Open multithreaded transactions: keeping threads and exceptions under control

Although transactional models have proved to be very useful for numerous applications, the development of new models to reflect the ever-increasing complexity and diversity of modern applications is a very active area of research. Analysis of the existing models of multithreaded transactions shows that they either give too much freedom to threads and do not control their participation in transactions, or unnecessarily restrict the computational model by assuming that only one thread can enter a transaction. Another important issue, which many models do not address properly, is providing adequate exception handling features. A new model of multithreaded transactions is proposed. Its detailed description is given, including rules of thread behaviour when transactions start, commit and abort, and rules of exception raising, propagation and handling. This model is supported by enhanced error detection techniques to allow for earlier error detection and for localised recovery. General approaches to implementing transaction support are discussed and a detailed description of an Ada implementation is given. Special attention is paid to outlining typical applications for which this model is suitable and to comparing it with several known approaches (Coordinated Atomic actions, CORBA, and Argus).
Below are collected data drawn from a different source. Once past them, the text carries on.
@[simp] theorem State.applyStep_pending (s : State) (c : Nat) : (s.applyStep c).pending = s.pending := by
  obtain ⟨_, _, h⟩ := s.applyStep_shape c; rw [h]
@[simp] theorem State.applyStep_freeCtr (s : State) (c : Nat) : (s.applyStep c).freeCtr = s.freeCtr := by
  obtain ⟨_, _, h⟩ := s.applyStep_shape c; rw [h]
@[simp] theorem State.applyStep_cad (s : State) (c : Nat) : (s.applyStep c).cad = s.cad := by
  obtain ⟨_, _, h⟩ := s.applyStep_shape c; rw [h]
@[simp] theorem State.applyStep_plans (s : State) (c : Nat) : (s.applyStep c).plans = s.plans := by
  obtain ⟨_, _, h⟩ := s.applyStep_shape c; rw [h]
@[simp] theorem State.applyStep_items (s : State) (c : Nat) : (s.applyStep c).items = s.items := by
  obtain ⟨_, _, h⟩ := s.applyStep_shape c; rw [h]
@[simp] theorem State.applyStep_nextItem (s : State) (c : Nat) : (s.applyStep c).nextItem = s.nextItem := by
  obtain ⟨_, _, h⟩ := s.applyStep_shape c; rw [h]
@[simp] theorem State.applyStep_hbm (s : State) (c : Nat) : (s.applyStep c).hbm = s.hbm := by
  obtain ⟨_, _, h⟩ := s.applyStep_shape c; rw [h]
@[simp] theorem State.applyStep_fm (s : State) (c : Nat) : (s.applyStep c).fm = s.fm := by
  obtain ⟨_, _, h⟩ := s.applyStep_shape c; rw [h]
@[simp] theorem State.applyStep_queues (s : State) (c : Nat) : (s.applyStep c).queues = s.queues := by
  obtain ⟨_, _, h⟩ := s.applyStep_shape c; rw [h]
@[simp] theorem State.applyStep_summary (s : State) (c : Nat) : (s.applyStep c).summary = s.summary := by
  obtain ⟨_, _, h⟩ := s.applyStep_shape c; rw [h]
@[simp] theorem State.applyStep_pools (s : State) (c : Nat) : (s.applyStep c).pools = s.pools := by
  obtain ⟨_, _, h⟩ := s.applyStep_shape c; rw [h]
@[simp] theorem State.applyStep_log (s : State) (c : Nat) : (s.applyStep c).log = s.log := by
  obtain ⟨_, _, h⟩ := s.applyStep_shape c; rw [h]
@[simp] theorem State.applyStep_rcv (s : State) (c : Nat) : (s.applyStep c).rcv = s.rcv := by
  obtain ⟨_, _, h⟩ := s.applyStep_shape c; rw [h]
@[simp] theorem State.applyStep_sec (s : State) (c : Nat) : (s.applyStep c).sec = s.sec := by
  obtain ⟨_, _, h⟩ := s.applyStep_shape c; rw [h]
@[simp] theorem State.applyStep_dict (s : State) (c : Nat) : (s.applyStep c).dict = s.dict := by
  obtain ⟨_, _, h⟩ := s.applyStep_shape c; rw [h]
@[simp] theorem State.applyStep_power (s : State) (c : Nat) : (s.applyStep c).power = s.power := by
  obtain ⟨_, _, h⟩ := s.applyStep_shape c; rw [h]
@[simp] theorem State.applyStep_flash (s : State) (c : Nat) : (s.applyStep c).flash = s.flash := by
  obtain ⟨_, _, h⟩ := s.applyStep_shape c; rw [h]
@[simp] theorem State.applyStep_maint (s : State) (c : Nat) : (s.applyStep c).maint = s.maint := by
  obtain ⟨_, _, h⟩ := s.applyStep_shape c; rw [h]
@[simp] theorem State.applyStep_waitBeat (s : State) (c : Nat) : (s.applyStep c).waitBeat = s.waitBeat := by
  obtain ⟨_, _, h⟩ := s.applyStep_shape c; rw [h]
@[simp] theorem State.applyStep_waitReset (s : State) (c : Nat) : (s.applyStep c).waitReset = s.waitReset := by
  obtain ⟨_, _, h⟩ := s.applyStep_shape c; rw [h]
@[simp] theorem State.applyStep_pins (s : State) (c : Nat) : (s.applyStep c).pins = s.pins := by
  obtain ⟨_, _, h⟩ := s.applyStep_shape c; rw [h]
@[simp] theorem State.applyStep_facets (s : State) (c : Nat) : (s.applyStep c).facets = s.facets := by
  obtain ⟨_, _, h⟩ := s.applyStep_shape c; rw [h]
@[simp] theorem State.applyStep_spokes (s : State) (c : Nat) : (s.applyStep c).spokes = s.spokes := by
  obtain ⟨_, _, h⟩ := s.applyStep_shape c; rw [h]
@[simp] theorem State.applyStep_hup (s : State) (c : Nat) : (s.applyStep c).hup = s.hup := by
  obtain ⟨_, _, h⟩ := s.applyStep_shape c; rw [h]
@[simp] theorem State.applyStep_fab (s : State) (c : Nat) : (s.applyStep c).fab = s.fab := by
  obtain ⟨_, _, h⟩ := s.applyStep_shape c; rw [h]
@[simp] theorem State.applyStep_maps (s : State) (c : Nat) : (s.applyStep c).maps = s.maps := by
  obtain ⟨_, _, h⟩ := s.applyStep_shape c; rw [h]
@[simp] theorem State.applyStep_router (s : State) (c : Nat) : (s.applyStep c).router = s.router := by
  obtain ⟨_, _, h⟩ := s.applyStep_shape c; rw [h]
@[simp] theorem State.applyStep_outgoing (s : State) (c : Nat) : (s.applyStep c).outgoing = s.outgoing := by
  obtain ⟨_, _, h⟩ := s.applyStep_shape c; rw [h]
@[simp] theorem State.applyStep_coll (s : State) (c : Nat) : (s.applyStep c).coll = s.coll := by
  obtain ⟨_, _, h⟩ := s.applyStep_shape c; rw [h]
@[simp] theorem State.applyStep_slotSerial (s : State) (c : Nat) : (s.applyStep c).slotSerial = s.slotSerial := by
  obtain ⟨_, _, h⟩ := s.applyStep_shape c; rw [h]
@[simp] theorem State.applyStep_out (s : State) (c : Nat) : (s.applyStep c).out = s.out := by
  obtain ⟨_, _, h⟩ := s.applyStep_shape c; rw [h]
@[simp] theorem State.applyStep_plan (s : State) (c : Nat) (d : Nat) : (s.applyStep c).plan d = s.plan d := plan_congr (State.applyStep_plans ..) d

theorem State.followPlans_shape (s : State) : ∃ x0 x1 x2, s.followPlans = { s with cad := x0, objs := x1, dict := x2 } := by
  unfold State.followPlans
  repeat' split
  · exact s.enter_shape ..
  · exact s.enter_shape ..
  · exact ⟨_, _, _, rfl⟩

@[simp] theorem State.followPlans_pending (s : State) : (s.followPlans).pending = s.pending := by
  obtain ⟨_, _, _, h⟩ := s.followPlans_shape; rw [h]
@[simp] theorem State.followPlans_freeCtr (s : State) : (s.followPlans).freeCtr = s.freeCtr := by
  obtain ⟨_, _, _, h⟩ := s.followPlans_shape; rw [h]
@[simp] theorem State.followPlans_plans (s : State) : (s.followPlans).plans = s.plans := by
  obtain ⟨_, _, _, h⟩ := s.followPlans_shape; rw [h]
@[simp] theorem State.followPlans_items (s : State) : (s.followPlans).items = s.items := by
  obtain ⟨_, _, _, h⟩ := s.followPlans_shape; rw [h]
@[simp] theorem State.followPlans_nextItem (s : State) : (s.followPlans).nextItem = s.nextItem := by
  obtain ⟨_, _, _, h⟩ := s.followPlans_shape; rw [h]
@[simp] theorem State.followPlans_hbm (s : State) : (s.followPlans).hbm = s.hbm := by
  obtain ⟨_, _, _, h⟩ := s.followPlans_shape; rw [h]
@[simp] theorem State.followPlans_fm (s : State) : (s.followPlans).fm = s.fm := by
  obtain ⟨_, _, _, h⟩ := s.followPlans_shape; rw [h]
@[simp] theorem State.followPlans_queues (s : State) : (s.followPlans).queues = s.queues := by
  obtain ⟨_, _, _, h⟩ := s.followPlans_shape; rw [h]
@[simp] theorem State.followPlans_summary (s : State) : (s.followPlans).summary = s.summary := by
  obtain ⟨_, _, _, h⟩ := s.followPlans_shape; rw [h]
@[simp] theorem State.followPlans_pools (s : State) : (s.followPlans).pools = s.pools := by
  obtain ⟨_, _, _, h⟩ := s.followPlans_shape; rw [h]
@[simp] theorem State.followPlans_log (s : State) : (s.followPlans).log = s.log := by
  obtain ⟨_, _, _, h⟩ := s.followPlans_shape; rw [h]
@[simp] theorem State.followPlans_rcv (s : State) : (s.followPlans).rcv = s.rcv := by
  obtain ⟨_, _, _, h⟩ := s.followPlans_shape; rw [h]
@[simp] theorem State.followPlans_sec (s : State) : (s.followPlans).sec = s.sec := by
  obtain ⟨_, _, _, h⟩ := s.followPlans_shape; rw [h]
@[simp] theorem State.followPlans_power (s : State) : (s.followPlans).power = s.power := by
  obtain ⟨_, _, _, h⟩ := s.followPlans_shape; rw [h]
@[simp] theorem State.followPlans_flash (s : State) : (s.followPlans).flash = s.flash := by
  obtain ⟨_, _, _, h⟩ := s.followPlans_shape; rw [h]
@[simp] theorem State.followPlans_maint (s : State) : (s.followPlans).maint = s.maint := by
  obtain ⟨_, _, _, h⟩ := s.followPlans_shape; rw [h]
@[simp] theorem State.followPlans_waitBeat (s : State) : (s.followPlans).waitBeat = s.waitBeat := by
  obtain ⟨_, _, _, h⟩ := s.followPlans_shape; rw [h]
@[simp] theorem State.followPlans_waitStep (s : State) : (s.followPlans).waitStep = s.waitStep := by
  obtain ⟨_, _, _, h⟩ := s.followPlans_shape; rw [h]
@[simp] theorem State.followPlans_waitReset (s : State) : (s.followPlans).waitReset = s.waitReset := by
  obtain ⟨_, _, _, h⟩ := s.followPlans_shape; rw [h]
@[simp] theorem State.followPlans_pins (s : State) : (s.followPlans).pins = s.pins := by
  obtain ⟨_, _, _, h⟩ := s.followPlans_shape; rw [h]
@[simp] theorem State.followPlans_facets (s : State) : (s.followPlans).facets = s.facets := by
  obtain ⟨_, _, _, h⟩ := s.followPlans_shape; rw [h]
@[simp] theorem State.followPlans_spokes (s : State) : (s.followPlans).spokes = s.spokes := by
  obtain ⟨_, _, _, h⟩ := s.followPlans_shape; rw [h]
@[simp] theorem State.followPlans_hup (s : State) : (s.followPlans).hup = s.hup := by
  obtain ⟨_, _, _, h⟩ := s.followPlans_shape; rw [h]
@[simp] theorem State.followPlans_fab (s : State) : (s.followPlans).fab = s.fab := by
  obtain ⟨_, _, _, h⟩ := s.followPlans_shape; rw [h]
@[simp] theorem State.followPlans_maps (s : State) : (s.followPlans).maps = s.maps := by
  obtain ⟨_, _, _, h⟩ := s.followPlans_shape; rw [h]
@[simp] theorem State.followPlans_router (s : State) : (s.followPlans).router = s.router := by
  obtain ⟨_, _, _, h⟩ := s.followPlans_shape; rw [h]
@[simp] theorem State.followPlans_outgoing (s : State) : (s.followPlans).outgoing = s.outgoing := by
  obtain ⟨_, _, _, h⟩ := s.followPlans_shape; rw [h]
@[simp] theorem State.followPlans_coll (s : State) : (s.followPlans).coll = s.coll := by
  obtain ⟨_, _, _, h⟩ := s.followPlans_shape; rw [h]
@[simp] theorem State.followPlans_slotSerial (s : State) : (s.followPlans).slotSerial = s.slotSerial := by
  obtain ⟨_, _, _, h⟩ := s.followPlans_shape; rw [h]
@[simp] theorem State.followPlans_out (s : State) : (s.followPlans).out = s.out := by
  obtain ⟨_, _, _, h⟩ := s.followPlans_shape; rw [h]
@[simp] theorem State.followPlans_plan (s : State) (d : Nat) : (s.followPlans).plan d = s.plan d := plan_congr (State.followPlans_plans ..) d

theorem State.settle_shape (s : State) (c : Nat) : ∃ x0 x1, s.settle c = { s with objs := x0, waitStep := x1 } := by
  unfold State.settle
  split
  · exact s.applyStep_shape c
  · exact ⟨_, _, rfl⟩

@[simp] theorem State.settle_pending (s : State) (c : Nat) : (s.settle c).pending = s.pending := by
  obtain ⟨_, _, h⟩ := s.settle_shape c; rw [h]
@[simp] theorem State.settle_freeCtr (s : State) (c : Nat) : (s.settle c).freeCtr = s.freeCtr := by
  obtain ⟨_, _, h⟩ := s.settle_shape c; rw [h]
@[simp] theorem State.settle_cad (s : State) (c : Nat) : (s.settle c).cad = s.cad := by
  obtain ⟨_, _, h⟩ := s.settle_shape c; rw [h]
@[simp] theorem State.settle_plans (s : State) (c : Nat) : (s.settle c).plans = s.plans := by
  obtain ⟨_, _, h⟩ := s.settle_shape c; rw [h]
@[simp] theorem State.settle_items (s : State) (c : Nat) : (s.settle c).items = s.items := by
  obtain ⟨_, _, h⟩ := s.settle_shape c; rw [h]
@[simp] theorem State.settle_nextItem (s : State) (c : Nat) : (s.settle c).nextItem = s.nextItem := by
  obtain ⟨_, _, h⟩ := s.settle_shape c; rw [h]
@[simp] theorem State.settle_hbm (s : State) (c : Nat) : (s.settle c).hbm = s.hbm := by
  obtain ⟨_, _, h⟩ := s.settle_shape c; rw [h]
@[simp] theorem State.settle_fm (s : State) (c : Nat) : (s.settle c).fm = s.fm := by
  obtain ⟨_, _, h⟩ := s.settle_shape c; rw [h]
@[simp] theorem State.settle_queues (s : State) (c : Nat) : (s.settle c).queues = s.queues := by
  obtain ⟨_, _, h⟩ := s.settle_shape c; rw [h]
@[simp] theorem State.settle_summary (s : State) (c : Nat) : (s.settle c).summary = s.summary := by
  obtain ⟨_, _, h⟩ := s.settle_shape c; rw [h]
@[simp] theorem State.settle_pools (s : State) (c : Nat) : (s.settle c).pools = s.pools := by
  obtain ⟨_, _, h⟩ := s.settle_shape c; rw [h]
@[simp] theorem State.settle_log (s : State) (c : Nat) : (s.settle c).log = s.log := by
  obtain ⟨_, _, h⟩ := s.settle_shape c; rw [h]
@[simp] theorem State.settle_rcv (s : State) (c : Nat) : (s.settle c).rcv = s.rcv := by
  obtain ⟨_, _, h⟩ := s.settle_shape c; rw [h]
@[simp] theorem State.settle_sec (s : State) (c : Nat) : (s.settle c).sec = s.sec := by
  obtain ⟨_, _, h⟩ := s.settle_shape c; rw [h]
@[simp] theorem State.settle_dict (s : State) (c : Nat) : (s.settle c).dict = s.dict := by
  obtain ⟨_, _, h⟩ := s.settle_shape c; rw [h]
@[simp] theorem State.settle_power (s : State) (c : Nat) : (s.settle c).power = s.power := by
  obtain ⟨_, _, h⟩ := s.settle_shape c; rw [h]
@[simp] theorem State.settle_flash (s : State) (c : Nat) : (s.settle c).flash = s.flash := by
  obtain ⟨_, _, h⟩ := s.settle_shape c; rw [h]
@[simp] theorem State.settle_maint (s : State) (c : Nat) : (s.settle c).maint = s.maint := by
  obtain ⟨_, _, h⟩ := s.settle_shape c; rw [h]
@[simp] theorem State.settle_waitBeat (s : State) (c : Nat) : (s.settle c).waitBeat = s.waitBeat := by
  obtain ⟨_, _, h⟩ := s.settle_shape c; rw [h]
@[simp] theorem State.settle_waitReset (s : State) (c : Nat) : (s.settle c).waitReset = s.waitReset := by
  obtain ⟨_, _, h⟩ := s.settle_shape c; rw [h]
@[simp] theorem State.settle_pins (s : State) (c : Nat) : (s.settle c).pins = s.pins := by
  obtain ⟨_, _, h⟩ := s.settle_shape c; rw [h]
@[simp] theorem State.settle_facets (s : State) (c : Nat) : (s.settle c).facets = s.facets := by
  obtain ⟨_, _, h⟩ := s.settle_shape c; rw [h]
@[simp] theorem State.settle_spokes (s : State) (c : Nat) : (s.settle c).spokes = s.spokes := by
  obtain ⟨_, _, h⟩ := s.settle_shape c; rw [h]
@[simp] theorem State.settle_hup (s : State) (c : Nat) : (s.settle c).hup = s.hup := by
  obtain ⟨_, _, h⟩ := s.settle_shape c; rw [h]
@[simp] theorem State.settle_fab (s : State) (c : Nat) : (s.settle c).fab = s.fab := by
  obtain ⟨_, _, h⟩ := s.settle_shape c; rw [h]
@[simp] theorem State.settle_maps (s : State) (c : Nat) : (s.settle c).maps = s.maps := by
  obtain ⟨_, _, h⟩ := s.settle_shape c; rw [h]
@[simp] theorem State.settle_router (s : State) (c : Nat) : (s.settle c).router = s.router := by
  obtain ⟨_, _, h⟩ := s.settle_shape c; rw [h]
@[simp] theorem State.settle_outgoing (s : State) (c : Nat) : (s.settle c).outgoing = s.outgoing := by
  obtain ⟨_, _, h⟩ := s.settle_shape c; rw [h]
@[simp] theorem State.settle_coll (s : State) (c : Nat) : (s.settle c).coll = s.coll := by
  obtain ⟨_, _, h⟩ := s.settle_shape c; rw [h]
@[simp] theorem State.settle_slotSerial (s : State) (c : Nat) : (s.settle c).slotSerial = s.slotSerial := by
  obtain ⟨_, _, h⟩ := s.settle_shape c; rw [h]
@[simp] theorem State.settle_out (s : State) (c : Nat) : (s.settle c).out = s.out := by
  obtain ⟨_, _, h⟩ := s.settle_shape c; rw [h]
@[simp] theorem State.settle_plan (s : State) (c : Nat) (d : Nat) : (s.settle c).plan d = s.plan d := plan_congr (State.settle_plans ..) d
TouchRAM: A Multitouch-Enabled Tool for Aspect-Oriented Software Design

This paper presents TouchRAM, a multitouch-enabled tool for agile software design modeling aimed at developing scalable and reusable software design models. The tool gives the designer access to a vast library of reusable design models encoding essential recurring design concerns. It exploits model interfaces and aspect-oriented model weaving techniques as defined by the Reusable Aspect Models (RAM) approach to enable the designer to rapidly apply reusable design concerns within the design model of the software under development. The paper highlights the user interface features of the tool specifically designed for ease of use, reuse and agility (multiple ways of input, tool-assisted reuse, multitouch), gives an overview of the library of reusable design models available to the user, and points out how the current state-of-the-art in model weaving had to be extended to support seamless model reuse.